Study material →
-- ==== Sys2Proof/Tests/Slice0.lean ====
section
/-! SUPPORT. Tests. Every expected value is the spec's: the words of spec/95_test_vectors.md part 2,
the vectors of its parts 3 to 9, and the examples of the instructions' own rules. The witnesses at the
end show that the hypotheses of the statements in Certificates/Slice0/Obligations.lean can be met. -/

namespace Sys2Proof.Tests

open Sys2Proof Sys2Proof.Machine

/-! ### Decoding: a word of every constructor, written out from the spec's encoding of it -/

theorem test_decode_system :
    decode 0x0880 = .ok (.int 0x40) ∧ decode 0x0801 = .ok (.int 0x80) ∧
    decode 0x0900 = .ok (.irt 0) ∧ decode 0x0A00 = .ok (.hlt 0) ∧ decode 0x0B00 = .ok (.hcf 0) ∧
    decode 0x0E74 = .ok (.pxr 3 10) ∧ decode 0x0E21 = .ok (.pxr 1 16) ∧
    decode 0x0F56 = .ok (.pxw 11 2) ∧ decode 0x0F1F = .ok (.pxw 31 0) := by decide

theorem test_decode_control :
    decode 0x100A = .ok (.calImm 5) ∧ decode 0x1801 = .ok (.jmpImm 0x400) ∧
    decode 0x19FE = .ok (.jmpImm 0xFF) ∧ decode 0x27C3 = .ok (.jcu 0b001 0xFC) ∧
    decode 0x2FDD = .ok (.jcs 0b110 0xFD) ∧ decode 0xAA40 = .ok (.calReg 2 0) ∧
    decode 0xABC0 = .ok (.jmpReg 6 0) ∧ decode 0xACA0 = .ok (.ret 0b1010) ∧
    decode 0xAF00 = .ok (.nop 0) := by decide

theorem test_decode_ports_xregs :
    decode 0x0228 = .ok (.prdReg 1 2) ∧ decode 0x402A = .ok (.prdImm 1 5) ∧
    decode 0x0229 = .ok (.pwrReg 1 2) ∧ decode 0x484A = .ok (.pwrImm 5 2) ∧
    decode 0x002A = .ok (.xrd 1 0) ∧ decode 0x010A = .ok (.xrd 0 1) ∧
    decode 0x046B = .ok (.xwrReg 3 4) ∧ decode 0x5924 = .ok (.xwrImm 1 0x12) := by decide

theorem test_decode_memory :
    decode 0x022C = .ok (.mrdReg 1 2) ∧ decode 0x6220 = .ok (.mrdImm 1 0x20) ∧
    decode 0x022D = .ok (.mwrReg 1 2) ∧ decode 0x6A60 = .ok (.mwrImm 0x20 3) ∧
    decode 0x022E = .ok (.mroReg 1 2) ∧ decode 0x7004 = .ok (.mroImm 0 2) ∧
    decode 0x022F = .ok (.mwoReg 1 2) ∧ decode 0x78A2 = .ok (.mwoImm 1 5) ∧
    decode 0xA860 = .ok (.pop 3 0) ∧ decode 0xA9E0 = .ok (.psh 7 0) := by decide

theorem test_decode_register_forms :
    decode 0x0470 = .ok (.mulReg 3 4) ∧ decode 0x0471 = .ok (.cmpReg 3 4) ∧
    decode 0x0472 = .ok (.divReg 3 4) ∧ decode 0x0473 = .ok (.tstReg 3 4) ∧
    decode 0x0474 = .ok (.movReg 3 4) ∧ decode 0x0478 = .ok (.addReg 3 4) ∧
    decode 0x0479 = .ok (.subReg 3 4) ∧ decode 0x047A = .ok (.notReg 3 4) ∧
    decode 0x047B = .ok (.andReg 3 4) ∧ decode 0x047C = .ok (.orrReg 3 4) ∧
    decode 0x047D = .ok (.xorReg 3 4) ∧ decode 0x047E = .ok (.shlReg 3 4) ∧
    decode 0x047F = .ok (.shrReg 3 4) := by decide

theorem test_decode_immediate_forms :
    decode 0x8574 = .ok (.mulImm 3 0x5A) ∧ decode 0x8D74 = .ok (.cmpImm 3 0x5A) ∧
    decode 0x9574 = .ok (.divImm 3 0x5A) ∧ decode 0x9D74 = .ok (.tstImm 3 0x5A) ∧
    decode 0xA574 = .ok (.movImm 3 0x5A) ∧ decode 0xC574 = .ok (.addImm 3 0x5A) ∧
    decode 0xCD74 = .ok (.subImm 3 0x5A) ∧ decode 0xD574 = .ok (.notImm 3 0x5A) ∧
    decode 0xDD74 = .ok (.andImm 3 0x5A) ∧ decode 0xE574 = .ok (.orrImm 3 0x5A) ∧
    decode 0xED74 = .ok (.xorImm 3 0x5A) ∧ decode 0xF574 = .ok (.shlImm 3 0x5A) ∧
    decode 0xFD74 = .ok (.shrImm 3 0x5A) ∧ decode 0xA0A1 = .ok (.movImm 5 0x80) := by decide

theorem test_decode_cond_move :
    decode 0xB702 = .ok (.mcu 0b001 0 7) ∧ decode 0xBA28 = .ok (.mcs 0b100 1 2) := by decide

theorem test_decode_programmable_low :
    decode 0x3000 = .ok (.programmable0 0) ∧ decode 0x3100 = .ok (.programmable1 0) ∧
    decode 0x3200 = .ok (.programmable2 0) ∧ decode 0x3300 = .ok (.programmable3 0) ∧
    decode 0x3400 = .ok (.programmable4 0) ∧ decode 0x3500 = .ok (.programmable5 0) ∧
    decode 0x3600 = .ok (.programmable6 0) ∧ decode 0x3700 = .ok (.programmable7 0) := by decide

theorem test_decode_programmable_high :
    decode 0x3800 = .ok (.programmable8 0) ∧ decode 0x3900 = .ok (.programmable9 0) ∧
    decode 0x3A00 = .ok (.programmableA 0) ∧ decode 0x3B00 = .ok (.programmableB 0) ∧
    decode 0x3C00 = .ok (.programmableC 0) ∧ decode 0x3D00 = .ok (.programmableD 0) ∧
    decode 0x3E00 = .ok (.programmableE 0) ∧ decode 0x3FFF = .ok (.programmableF 0xFF) := by decide

/-- The ignored immediates of part 2. -/
theorem test_decode_ignored_fields :
    decode 0xAFFF = .ok (.nop 0xFF) ∧ decode 0xA81F = .ok (.pop 0 0x1F) ∧
    decode 0xABDF = .ok (.jmpReg 6 0x1F) := by decide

What is expected → Scan the records above for the string "jmpReg", then select every line that holds it.

Response →
    decode 0xABC0 = .ok (.jmpReg 6 0) ∧ decode 0xACA0 = .ok (.ret 0b1010) ∧
    decode 0xABDF = .ok (.jmpReg 6 0x1F) := by decide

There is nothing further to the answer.